San José, the capital of Costa Rica, with around 1m inhabitants, has its own silicon valley to rival the more famous one in California.

Costa Rica is between Panama and Nicaragua. With 51,000 sq km, more than 4 million people, no army, volcanic mountain ranges and a sub-tropical climate, the country's beaches and beautiful scenery spell tourism. The ex-Spanish colony has been peaceful and stable since 1948. The culture and language are Spanish, but English is widely spoken in business. The currency is the colon, standing at 540 to the dollar.

The country's liberal constitution has a separation of powers between executive, legislative and judiciary.

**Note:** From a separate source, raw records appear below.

/-! ## Objects under construction -/

/-- A bundle still to be assembled: its source line, the list of a preceding .safepoint and its statements; a padding bundle
of .align has none. -/
structure CodeItem where
  line  : Nat
  safe  : Option String
  stmts : List (List Tok)
deriving DecidableEq, Repr

/-- Data still to be evaluated: its source line, its address, its length in bytes, the width of each value in bits and the
values. -/
structure DataItem where
  line  : Nat
  addr  : Nat
  len   : Nat
  width : Nat
  vals  : List (List Tok)
deriving DecidableEq, Repr

/-- An object while its lines are read. `known` are labels that an earlier reading of the file has placed; in a `lax` reading a label that
neither reading has placed yet is no error: what follows it has no known place, as `lostData` and `lostText` say, nor have the labels
`unsure`. -/
structure AsmObj where
  name    : String
  ncore   : Nat
  latency : Option (Nat × Bool) := none
  inText  : Bool := true
  addr    : Nat := 0
  code    : List CodeItem := []
  data    : List DataItem := []
  labels  : List AsmLabel := []
  lives   : List (String × Nat) := []
  pending : Option String := none
  inProc  : Bool := false
  codeword : Option Nat := none       -- elements of the .cbook line just before
  targets : List (Nat × String) := []
  known   : List AsmLabel := []
  lax     : Bool := false
  unsure  : List String := []
  lostData : Bool := false
  lostText : Bool := false
deriving DecidableEq, Repr

/-- Define a label at the place the next bundle or data byte has (R346, Table 20-1). -/
def AsmObj.label (o : AsmObj) (s : String) : Except AsmErr AsmObj :=
  if reservedWord s then .error .reservedLabel
  else if o.labels.any (fun l => l.name == s) then .error .labelTwice
  else .ok { o with
    labels := o.labels ++ [⟨s, o.inText, if o.inText then o.code.length else o.addr⟩]
    unsure := if (if o.inText then o.lostText else o.lostData) then s :: o.unsure else o.unsure }

/-- The labels whose places are known. -/
def AsmObj.sure (o : AsmObj) : List AsmLabel := o.labels.filter fun l => !o.unsure.contains l.name

/-- Add a bundle; a pending .safepoint goes into it. -/
def AsmObj.addBundle (o : AsmObj) (line : Nat) (stmts : List (List Tok)) : AsmObj :=
  { o with code := o.code ++ [⟨line, o.pending, stmts⟩], pending := none, codeword := none }

/-- Add data at the data address. -/
def AsmObj.addData (o : AsmObj) (line len width : Nat) (vals : List (List Tok)) : Except AsmErr AsmObj :=
  if o.inText then .error .placement
  else .ok { o with data := o.data ++ [⟨line, o.addr, len, width, vals⟩], addr := o.addr + len }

The legal system is based on a Civil Code and a Commercial Code. There is high literacy, a well-educated, skilled work-force, and reasonably business-friendly legislation which is less bureaucratic than in some Civil Code countries. GDP per head is USD12,800 (2012 est) at purchasing power parity; inflation is 4.5% (2012), unemployment 7.8% (2012) and growth in that year was 5%.

The economy was traditionally based on agricultural exports and tourism. In the last 20 years the Government has introduced a host of export incentives including Free Zones; as a result manufactured exports have shot up. The most famous investor is Intel which generates $2bn of exports from its chip plant annually.

Costa Rica has territorial taxation (ie it taxes only local income), although a move towards worldwide taxation has been under consideration for several years. There are no offshore regimes as such except for the Free Zones. For domestic companies taxation is significant, and high social insurance charges make employees increasingly expensive. For incoming investors the tax bill is very low indeed, and the sophisticated business environment is attractive. The country has traditionally had no international tax treaties, but it now has an exchange of information treaty with the US, its main trading partner and the source of most of its incoming investment, and has begun to negotiate DTAs with several countries. Banking secrecy is relatively good.

Costa Rica is a member of the Central American Free Trade Area (CAFTA) which came into operation in December, 2008.